Evidence of gang affiliation and activity is admissible where it is relevant to an issue such as motive, intent, or the truth of a gang enhancement allegation. (People v. Williams (1997) 16 Cal.4th 153, 193; People v. Gardeley (1996) 14 Cal.4th 605, 619–620.) But the trial court must carefully scrutinize such evidence because it may tend to inflame the jury. (Williams, at p. 193.) Evidence that the defendant is a gang member creates a risk that the jury will improperly infer that the defendant has criminal propensities, acted in accordance with such propensities, and is thus guilty of the charged offense. (Ibid.) Due to these potential dangers, gang evidence is admissible only if its probative value is not substantially outweighed by the risk of undue prejudice. (Ibid.; Evid. Code, § 352.)

At trial and on appeal, defendant seemingly argues that the trial court not only bifurcated trial of the gang enhancement allegation, but ruled that defendant’s jury would hear no gang evidence whatsoever until the trial of the gang enhancement allegation. No such ruling appears in the appellate record, and the trial court expressly rejected such a view in midtrial discussion with counsel: “See, this is where you are wrong, [counsel for defendant]. You think that any mention of gang [sic] just because violates the bifurcation of gang is not true [sic].”

The trial court implemented the bifurcation order by sending defendant’s jury out of the courtroom when gang evidence pertaining to Hammond was presented and rejecting the prosecutor’s attempt to introduce gang evidence as to both defendant and Hammond to show motive and identity. But the trial court denied defendant’s request to exclude his jury from the courtroom while Hammond testified. It rejected defendant’s assertion that any mention of a gang in the presence of his jury was “prejudicial under 352” because the jury would assume that defendant was one of the “other O.G.’s that put [Hammond] up to it.” The court instead ruled that defendant should object when necessary and instructed Hammond’s attorney to direct Hammond not to mention defendant’s gang membership.

On appeal, defendant first complains that his jury heard Hammond’s testimony that “he was a gang member who ‘hung out’ with other gang members[, ] including codefendant Gaither who was an especially dangerous gang member from a notorious gang family.” In actuality, Hammond did not testify that he hung out with Gaither, just that they belonged to the same gang. Defendant did not object to this testimony, nor did he object when Hammond testified that Gaither’s family was notorious. No evidence was introduced to show that Gaither “was an especially dangerous gang member.” And none of this evidence suggested that defendant was a gang member.
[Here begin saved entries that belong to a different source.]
/-- R430. The boot steps run in order on a panel that is off or service-only. -/
def execBoot (p : Nat) (rep : BootReport) (s : State) : Out State :=
  .next (
    if !(s.panel p).bootable || decide (8 ≤ p) then s
    else match s.bootImage p rep with
      | none => s.bootStops p [bootFailed]
      | some second =>
        if s.ioUp p rep then s.bootFrom3 p rep second else s.bootStops p [bootResult second, bootFailed])

/-- R430, R431: what the host can read of a panel's boots: the boot record with its resets, the steps that failed, the count of
retired PTs, the field log, and the ageing counters of a PT (log 95). -/
structure HostStatus where
  bootRec  : List (Nat × Nat)
  resets   : List Nat
  failed   : List Nat
  retired  : Nat
  fieldLog : List (Nat × Nat × Nat × List (Nat × Word))
deriving DecidableEq, Repr

/-- R430, R431: the host-readable status of a panel. -/
def State.hostStatus (s : State) (p : Nat) : HostStatus :=
  let x := s.panel p
  ⟨x.bootRec, x.resetsLog, (x.bootRec.filter (fun e => e.2 == bootFailed)).map (·.1), x.retired, x.fieldLog⟩

/-- R431: ageing counter i of a PT of a panel as the host reads it. -/
def State.hostAgeing (s : State) (p pt i : Nat) : Word := s.ageing (p * 4096 + pt) i

/-! ### Power capping (R428, R429) -/

/-- R428, R429: a millisecond of a panel has passed: its draw is averaged anew (log 31), and the draw that the cap grants rises by
RAMP at most, up to CAPW; under the brake it stays at what is drawn (log 32). -/
def Panel.measured (x : Panel) (tick : Nat) : Panel :=
  let d := Config.draw tick
  let up := min x.capw.toNat (x.granted.toNat + x.ramp.toNat)
  { x with
    draw := d
    limited := Config.limited tick
    granted := BitVec.ofNat 16 (if x.brake then min x.granted.toNat (min x.capw.toNat d.toNat) else up) }

/-- R428: a cap clamped to 2,000 to 16,000 W. -/
def clampCap (v : BitVec 16) : BitVec 16 := if v.toNat < 2000 then 2000 else if 16000 < v.toNat then 16000 else v

/-- R429. A write to CAPW. -/
def execCapw (p : Nat) (v : BitVec 16) (s : State) : Out State :=
  .next (s.setPanel p { s.panel p with capw := clampCap v })

/-- R429. A write to SWBRAKE. -/
def execSwbrake (p : Nat) (on : Bool) (s : State) : Out State := .next (s.setPanel p { s.panel p with swbrake := on })

/-- R429. A change of the brake input. -/
def execBrkpin (p : Nat) (on : Bool) (s : State) : Out State := .next (s.setPanel p { s.panel p with brkpin := on })

/-! ### Host requests (R418 to R420, R436) -/

/-- R418: the device-physical address of a host request: an address that an HDM decoder maps, or the address itself (log 85). -/
def Panel.hostAddress (x : Panel) (a : Nat) : Nat :=
  match x.hdm.find? (fun d => decide (d.2.1 ≤ a) && decide (a < d.2.1 + d.2.2.2)) with
  | some d => d.2.2.1 + (a - d.2.1)
  | none => a

/-- The lines of n bytes of physical memory. -/
def linesOf (pa n : Nat) : List Nat := (List.range ((pa + n - 1) / 128 + 1 - pa / 128)).map (pa / 128 + ·)

/-- R418: the panel after host requests have reached some lines: the host may cache those of HBM that it reads, and has taken its
own back from the bridges. -/
def Panel.hostReached (x : Panel) (ls : List Nat) (read : Bool) : Panel :=
  { x with
    hostLines := if read then (x.hostLines ++ ls.filter (fun l => decide (128 * l < 2 ^ 45))).eraseDups else x.hostLines
    bridgeLines := x.bridgeLines.filter (fun l => !ls.contains l) }

/-- R153, R418, R419. A host request is performed at its bridge, unless it is held at a frozen page: a write takes effect; a read
returns bytes to the host, or the data-error response where a line is poisoned. A line that host requests reach is in plaintext
(key id 0). -/
def execHostRequest (p : Nat) (req : HostAccess) (s : State) : Out State :=
  .next (
    let x := s.panel p
    let pa := x.hostAddress req.addr
    let n := if req.write then req.data.length else req.len
    let ls := linesOf pa n
    if x.state = .off ∨ n = 0 ∨ !(s.backed p pa && s.backed p (pa + n - 1)) ∨ ls.any (fun l => s.frozenAt (128 * l)) then s
    else
      let s := s.setPanel p (x.hostReached ls (!req.write))
      if req.write then s.perform 0 [(.phys pa, req.data)]
      else
        let bytes := (List.range n).map (fun i => s.physByte 0 (pa + i))
        s.setPanel p { s.panel p with answers := x.answers ++ [if ls.any s.poison.contains then none else some bytes] })

/-- R419, R420. The host asks firmware to assign a queue's owner or to write a bridge's host ranges. -/
def execMailboxRequest (p : Nat) (req : MailboxRequest) (s : State) : Out State :=
  .next (
    let x := s.panel p
    match req with
    | .assignQueue q key asid enable =>
      if x.state = .ready ∧ q < 1024 then
        s.setQueue p q { s.queue p q with key := key, asid := asid, enable := enable, lock := true }
      else s
    | .unlockQueue q =>
      if x.state = .ready ∧ q < 1024 then s.setQueue p q { s.queue p q with lock := false } else s
    | .hostRanges b l =>
      if x.state ≠ .off ∧ b < 4 ∧ l.length ≤ 16 ∧ l.all (fun r => r.1 % 2 ^ 16 == 0 && r.2 % 2 ^ 16 == 0) = true then
        s.setPanel p { x with hostRanges := tabSet x.hostRanges b l }
      else s)

/-- The bytes over which a digest of some records is taken: the records as the model holds them. -/
def recordBytes (l : List Nat) : List Byte := (l.map (leBytes 8)).flatten

/-- R434: the bytes of an image: header, body and signature (log 30). -/
def FwImage.bytes (x : FwImage) : List Byte := x.signedBytes ++ x.signature

/-- R436: an attestation report: nonce, part and stepping, digests of the firmware images loaded, of the boot record with its
resets (R435) and of the field log. -/
def State.report (s : State) (p : Nat) (nonce : BitVec 256) : List Byte :=
  let x := s.panel p
  let hash (l : List Byte) : List Byte := leBytes 32 (Config.digest l).toNat
  leBytes 32 nonce.toNat ++ leBytes 4 0x00B00040 ++
    ((s.fws.filter (fun e => e.1 / 256 == p)).flatMap (fun e => e.2.loaded.toList.flatMap (fun i => hash i.bytes))) ++
    hash (recordBytes (x.bootRec.flatMap (fun e => [e.1, e.2]) ++ x.resetsLog)) ++
    hash (recordBytes (x.fieldLog.flatMap (fun e => [e.1, e.2.1, e.2.2.1] ++ e.2.2.2.flatMap (fun c => [c.1, c.2.toNat]))))

/-- R436. An attestation request returns a signed report. -/
def execAttestationRequest (p : Nat) (nonce : BitVec 256) (s : State) : Out State :=
  .next (
    let x := s.panel p
    if x.state = .off then s
    else
      let r := s.report p nonce
      s.setPanel p { x with reports := x.reports ++ [r ++ Config.signature r] })

/-- R5, R420: the doubleword at 0x38 of a notify page as the host writes it: its fields are RWL, LOCK among them. -/
def Queue.writeOwner (x : Queue) (v : Word) : Queue :=
  if x.lock then x
  else { x with key := v.setWidth 8, asid := v.extractLsb' 8 12, enable := v.getLsbD 62, lock := v.getLsbD 63 }

/-- R420: a notify page's doubleword without behaviour of its own written; SQBASE and CQBASE keep what is written, aligned or not
(log 73). -/
def Queue.write (x : Queue) (off : Nat) (v : Word) : Queue :=
  match off with
  | 0x00 => { x with sqbase := v.toNat % 2 ^ 56 }
  | 0x08 => { x with sqlog2 := v.setWidth 4, cqlog2 := v.extractLsb' 16 4 }
  | 0x10 => { x with cqbase := v.toNat % 2 ^ 56 }
  | 0x28 => { x with msivec := v.setWidth 11, msien := v.getLsbD 11 }
  | 0x38 => x.writeOwner v
  | _ => x

/-- R5, R420, R426, R428, R432. A host write to a register of BAR 2 sets its writable fields. -/
def execRegisterWrite (p off : Nat) (v : BitVec 64) (s : State) : Out State :=
  .next (
    let x := s.panel p
    if x.state = .off then s
    else if off = 0x1000 then s.setPanel p { x with capw := clampCap (v.setWidth 16), ramp := v.extractLsb' 16 16 }
    else if off = 0x1010 then s.setPanel p { x with swbrake := v.getLsbD 0, pinen := v.getLsbD 1 }
    else if off = 0x3000 then s.setPanel p { x with bootFull := v.getLsbD 0 }
    else if 0x2000 ≤ off ∧ off < 0x2100 ∧ off % 8 = 0 then
      s.setPort p ((off - 0x2000) / 8) { s.port p ((off - 0x2000) / 8) with lanelim := v.extractLsb' 8 16 }
    else if 0x100000 ≤ off ∧ off < 0x100000 + 0x10000 * 1024 ∧ x.state ≠ .serviceOnly then
      let q := (off - 0x100000) / 0x10000
      s.setQueue p q ((s.queue p q).write (off % 0x10000) v)
    else s)

/-- R420: what a doubleword of a queue's notify page reads; offsets that are not listed read 0. -/
def Queue.read (x : Queue) (off : Nat) : Word :=
  match off with
  | 0x00 => BitVec.ofNat 64 x.sqbase
  | 0x08 => (0 : BitVec 44) ++ x.cqlog2 ++ (0 : BitVec 12) ++ x.sqlog2
  | 0x10 => BitVec.ofNat 64 x.cqbase
  | 0x18 => x.sqhead ++ x.sqtail
  | 0x20 => x.cqhead ++ x.cqtail
  | 0x28 => (0 : BitVec 52) ++ BitVec.ofBool x.msien ++ x.msivec
  | 0x30 => x.qstat.setWidth 64
  | 0x38 => BitVec.ofBool x.lock ++ BitVec.ofBool x.enable ++ (0 : BitVec 42) ++ x.asid ++ x.key
  | _ => 0

/-- R426: the port status doubleword. -/
def Port.read (x : Port) : Word :=
  x.state ++ x.replays ++ x.lanelim ++ x.spared ++ BitVec.ofNat 4 x.lanes

/-- R5, R420, R426, R428, R431, R432: what a register of BAR 2 returns to the host; a read changes nothing of the device. -/
def State.registerRead (s : State) (p off : Nat) : Word :=
  let x := s.panel p
  if off = 0x1000 then (0 : BitVec 32) ++ x.ramp ++ x.capw
  else if off = 0x1008 then (0 : BitVec 45) ++ BitVec.ofBool x.brkpin ++ BitVec.ofBool x.brake ++
    BitVec.ofBool x.limited ++ x.draw
  else if off = 0x1010 then (0 : BitVec 62) ++ BitVec.ofBool x.pinen ++ BitVec.ofBool x.swbrake
  else if off = 0x3000 then (BitVec.ofBool x.bootFull).setWidth 64
  else if 0x2000 ≤ off ∧ off < 0x2100 ∧ off % 8 = 0 then (s.port p ((off - 0x2000) / 8)).read
  else if 0x100000 ≤ off ∧ off < 0x100000 + 0x10000 * 1024 then
    let q := s.queue p ((off - 0x100000) / 0x10000)
    { q with enable := q.enable && x.state != PanelState.serviceOnly }.read (off % 0x10000)
  else 0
Defendant did not show in the trial court, and has not shown on appeal, that the risk of undue prejudice to defendant substantially outweighed the probative value of the evidence.

Defendant next argues that “Hammond also testified in front of [defendant’s] jury that [defendant] and codefendant Gaither acted in concert and for the gang’s benefit to threaten codefendant Hammond’s life unless he testified in the gang’s favor.” The record contains no such testimony. The portions of the record cited by defendant pertain to Hammond’s testimony that defendant showed him Gaither’s note and he took it away from defendant. Although defendant objected to evidence of the note on the grounds of late discovery, hearsay, and foundation, he did not seek its exclusion under Evidence Code section 352. As far as questioning by Hammond’s attorney regarding the note revealed, the note made no express or implicit reference to a gang. It instead indicated that Gaither would personally retaliate against Hammond.

Similarly, defendant complains that “Hammond also testified in front of [defendant’s] jury panel that [defendant] passed notes to him from codefendant Gaither that threatened codefendant Hammond’s safety.” This claim also pertains to Gaither’s note, which Hammond testified he took away from defendant after defendant showed it to him. As noted in the preceding paragraph, defendant did not assert an Evidence Code section 352 objection to testimony regarding the note and the note itself apparently made no reference to a gang. Defendant further complains that the trial court admitted Gaither’s note. It did not. The note was marked for identification; it was not admitted in evidence.

Next, defendant complains of Hammond’s testimony about being a gang member. This testimony did not mention defendant or reflect upon him. Defendant also complains that Hammond testified that defendant “associated” with Gaither and “‘hung out’” with Hammond. Hammond did not testify that defendant associated with Gaither. On the page of the record cited in defendant’s brief in support of this argument, Hammond testified-without objection-that he saw Gaither and defendant on the day of the charged crimes. Nor did Hammond testify that he “‘hung out’” with defendant. In the portion of the record cited by defendant, the prosecutor asked Hammond about Gaither’s height and weight. Hammond said Gaither was “like six foot.” The prosecutor then asked, “And back in 2007, when you were hanging out with him, was he about the same height, like six foot?” Hammond replied, “Yes.” This testimony pertained to Gaither, not defendant. Defendant did not object to this testimony, and it pertained to neither a gang nor defendant.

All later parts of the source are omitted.